### Requirement
Nothing but the lines from the line with "s with pair" to the end of the records below should appear in the answer, each exactly as given.

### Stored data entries
-- ==== Sys2Proof/Machine/OutApply.lean ====
section
/-!
DEFINITION. The output apply point: applied logic bytes, digital outputs of tasks, of the selvedge and of a standby,
interlock and latch edges, current-loop set values, data sets and Terpaene messages (R25, R204, R213, R214, R218, R219,
R236 to R238, R261, R271).
-/

namespace Sys2Proof.Machine

/-! ### Logic bytes (R236, R239) -/

/-- Run A's output area of a segment waits for its apply point. -/
def State.segmentValid (s : State) (seg : Nat) : Bool := Store.get (fun _ => false) s.sched.selvValid seg

/-- The areas that wait are applied: what was applied is kept, since a later run writes the area before its own
comparison (R108). -/
def State.selvApply (s : State) (p : Pattern) : State :=
  (p.segments.filter s.segmentValid).foldl (fun s seg =>
    let r := p.runRecord seg false
    { s with sched := { s.sched with
      selvArea := Store.set (fun _ => []) s.sched.selvArea seg (s.rdBytes (Mem.shared + runOutOff r) (runOutLen r)) } }) s

/-- The logic byte that the apply point takes for a function: the force that covers it (R130), else what the segment
wrote, if its comparison agreed. -/
def State.logicByte (s : State) (p : Pattern) (f : Nat) : Option Nat × State :=
  let it := p.fn f
  let off := runOutOff (p.runRecord (fnLseg it) false) + fnLogicOff it
  match s.forcedByte off with
  | some b => (some b.toNat, s)
  | none =>
    if s.segmentValid (fnLseg it) then (some (s.rdByte (Mem.shared + off)).toNat, s.engRead (Mem.shared + off) 1)
    else (none, s)

/-- The logic byte of a function is applied; a TRIP function leaves NORMAL where it is not 0. -/
def State.applyLogic (s : State) (p : Pattern) (f : Nat) : State :=
  if fnLseg (p.fn f) = 0xFFFF then s
  else
    let s := match s.logicByte p f with
      | (some v, s) => { s with saf := { s.saf with
          logic := Store.set (fun _ => 0) s.saf.logic f v
          logicZero := Store.set (fun _ => false) s.saf.logicZero f (v == 0) } }
      | (none, s) => s
    if s.logicOf f = 0 then s else s.tripFn f 0xFF

/-! ### Commands (R204, R108, R130, R214) -/

/-- The command that a channel's writer gives at this apply point; none while it has not published. -/
def State.outCommand (s : State) (p : Pattern) (n : Nat) : Option Bool :=
  let off := p.ioOutOff n
  let w := p.ioWriter n
  if w < 32 then (s.outputBytes p w off 1).map (· != [0#8])
  else if w = 0xFD then some true
  else if w = 0xFE then
    match s.forcedByte off with
    | some b => some (b != 0#8)
    | none =>
      if s.segmentValid ((p.io n).u16 20) || s.passive then some (s.rdByte (Mem.shared + off) != 0#8)
      else some (s.isSet (F.DIO_CH_STATUS_CMD n))
  else none

/-- The word that the apply point reads for a channel's command (R102). -/
def State.outCommandRead (s : State) (p : Pattern) (n : Nat) : State :=
  let w := p.ioWriter n
  if w < 32 then s.outputRead p w (p.ioOutOff n) 1
  else if w = 0xFE && (s.segmentValid ((p.io n).u16 20) || s.passive) then s.engRead (Mem.shared + p.ioOutOff n) 1
  else s

/-- Conditions of R204 that hold any output off; a group test leaves the switches as they are, and a group without a
selvedge output is tested after a restart before its outputs are applied (R210). -/
def State.stageReady (s : State) (n : Nat) : Bool :=
  let g := groupOf n
  s.operating && s.domainOn domDio && !(s.groupCut g) &&
    (s.patIs (fun p => p.groupSelvedge g) || (s.grp g).tested) &&
    (s.discClosed g || (s.inGroupTest g && (s.grp g).wasClosed))

/-- Rules 2 to 4 of R237 for a selvedge output; the demand of rule 4 is evaluated by the role that owns the outputs. -/
def State.selvedgeReady (s : State) (p : Pattern) (n : Nat) : Bool :=
  match p.fnOfOutput n with
  | none => true
  | some f => s.isSet F.SAF_STATUS_CHECK_CONFIRMED && s.fnState f == 0 &&
      (s.passive || !(fnInterlock (p.fn f) && s.fnInDemand f))

/-- The partner's heartbeat for this stitch reports output n driven, at the apply point of the stitch before; none
without a heartbeat (R214, R329). -/
def State.partnerDrives (s : State) (n : Nat) : Option Bool := s.pair.drivenNow.map (fun v => v.getLsbD n)

/-- What the role lets through: a standby only PAIRED outputs under R214, other passive roles none. -/
def State.roleCommand (s : State) (p : Pattern) (n : Nat) (cmd : Bool) : Bool :=
  if !s.passive then cmd
  else if s.roleIs .standby && p.pairedOut n then
    if p.selvedgeOutput n then cmd && s.partnerDrives n == some true
    else if (s.partnerDrives n).isNone then s.isOn n
    else cmd
  else false

/-- An INTERLOCK output held off by rule 4 of R237 waits for a command edge (R238). -/
def State.interlockWait (s : State) (p : Pattern) (n : Nat) (cmd : Bool) : EdgeWait :=
  match p.fnOfOutput n with
  | none => .none
  | some f =>
    if fnInterlock (p.fn f) && !s.passive && s.fnInDemand f then (if cmd then .needOff else .needOn)
    else (s.dio n).interlock.take cmd

/-- A latched-off output whose command edge has come is released (R213). -/
def State.takeEdge (s : State) (p : Pattern) (n : Nat) (pub : Option Bool) : State :=
  match pub with
  | none => s
  | some c =>
    let x := s.dio n
    let s := if x.wait != .none && x.wait.take c == .none then s.unlatch n
      else s.setDio n { x with wait := x.wait.take c }
    s.setDio n { s.dio n with interlock := s.interlockWait p n c }

/-- One digital output at an apply point. -/
def State.applyOutput (s : State) (p : Pattern) (n : Nat) : State :=
  let pub := s.outCommand p n
  let s := ((s.outCommandRead p n).takeEdge p n pub).setB (F.DIO_CH_STATUS_CMD n) (pub.getD false)
  let x := s.dio n
  let on := s.roleCommand p n (pub.getD false) && s.stageReady n && s.selvedgeReady p n && x.wait == .none &&
    x.interlock == .none && !(s.isSet (F.DIO_CH_STATUS_LATCHED n))
  s.switch n on

/-! ### Current-loop outputs (R218, R219, R225) -/

/-- The transfer of this stitch: after a loss it restores the set value. -/
def State.cloRefresh (s : State) (p : Pattern) (o : Nat) : State :=
  let x := s.cloOut o
  if x.lost && x.written then (s.cloTransfer o).cloApply p o x.want.toNat else s.cloTransfer o

/-- One current-loop output at an apply point: held off, or written by its task. -/
def State.applyClo (s : State) (p : Pattern) (o : Nat) : State :=
  let k := cloItem o
  if p.ioMode k = 0 then s
  else if s.cloHeld || p.ioWriter k = 0xFF then s.cloOff o
  else
    let s := s.cloRefresh p o
    if p.ioWriter k < 32 then
      let s := s.outputRead p (p.ioWriter k) (p.ioOutOff k) 4
      match s.outputBytes p (p.ioWriter k) (p.ioOutOff k) 4 with
      | some b => s.cloSet p o (Bytes.le b)
      | none => s.cloOff o
    else s

/-! ### The apply point -/

/-- Everything that takes effect at the output apply point; afterwards no run A output area compared before it waits any
more, and what was published after it is published (R26, R108). -/
def State.applyPoint (s : State) (p : Pattern) : State :=
  let s := s.selvApply p
  let s := if s.passive then s else p.functions.foldl (fun s f => s.applyLogic p f) s
  let s := ((List.range 48).filter p.isOutput).foldl (fun s n => s.applyOutput p n) s
  let s := (List.range 8).foldl (fun s o => s.applyClo p o) s
  let s := { s with pair := { s.pair with outApplied := s.closedNow } }
  let s := (s.sendSets p).tpProduceAll p
  ({ s with sched := { s.sched with selvValid := [] }, tasks := { s.tasks with late := [] } }).selvNext

/-- OUT_APPLY: the apply entry of this stitch at its tick; without DEGRADED_CLK_RUN it does not execute on the RC
oscillator (R52). -/
def execOutApply (s : State) : Result :=
  .next (match s.nextIoEntry .outApply, s.pat.active with
    | some r, some p =>
      let s := s.atTick r.entry.start
      let s := s.settleField s.nowNs
      (if s.entryMayRun then s.applyPoint p else s).passEntry ioAgent r.index
    | _, _ => s)

end Sys2Proof.Machine
end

### Result of the task
  let s := { s with pair := { s.pair with outApplied := s.closedNow } }
  let s := (s.sendSets p).tpProduceAll p
  ({ s with sched := { s.sched with selvValid := [] }, tasks := { s.tasks with late := [] } }).selvNext

/-- OUT_APPLY: the apply entry of this stitch at its tick; without DEGRADED_CLK_RUN it does not execute on the RC
oscillator (R52). -/
def execOutApply (s : State) : Result :=
  .next (match s.nextIoEntry .outApply, s.pat.active with
    | some r, some p =>
      let s := s.atTick r.entry.start
      let s := s.settleField s.nowNs
      (if s.entryMayRun then s.applyPoint p else s).passEntry ioAgent r.index
    | _, _ => s)

end Sys2Proof.Machine
end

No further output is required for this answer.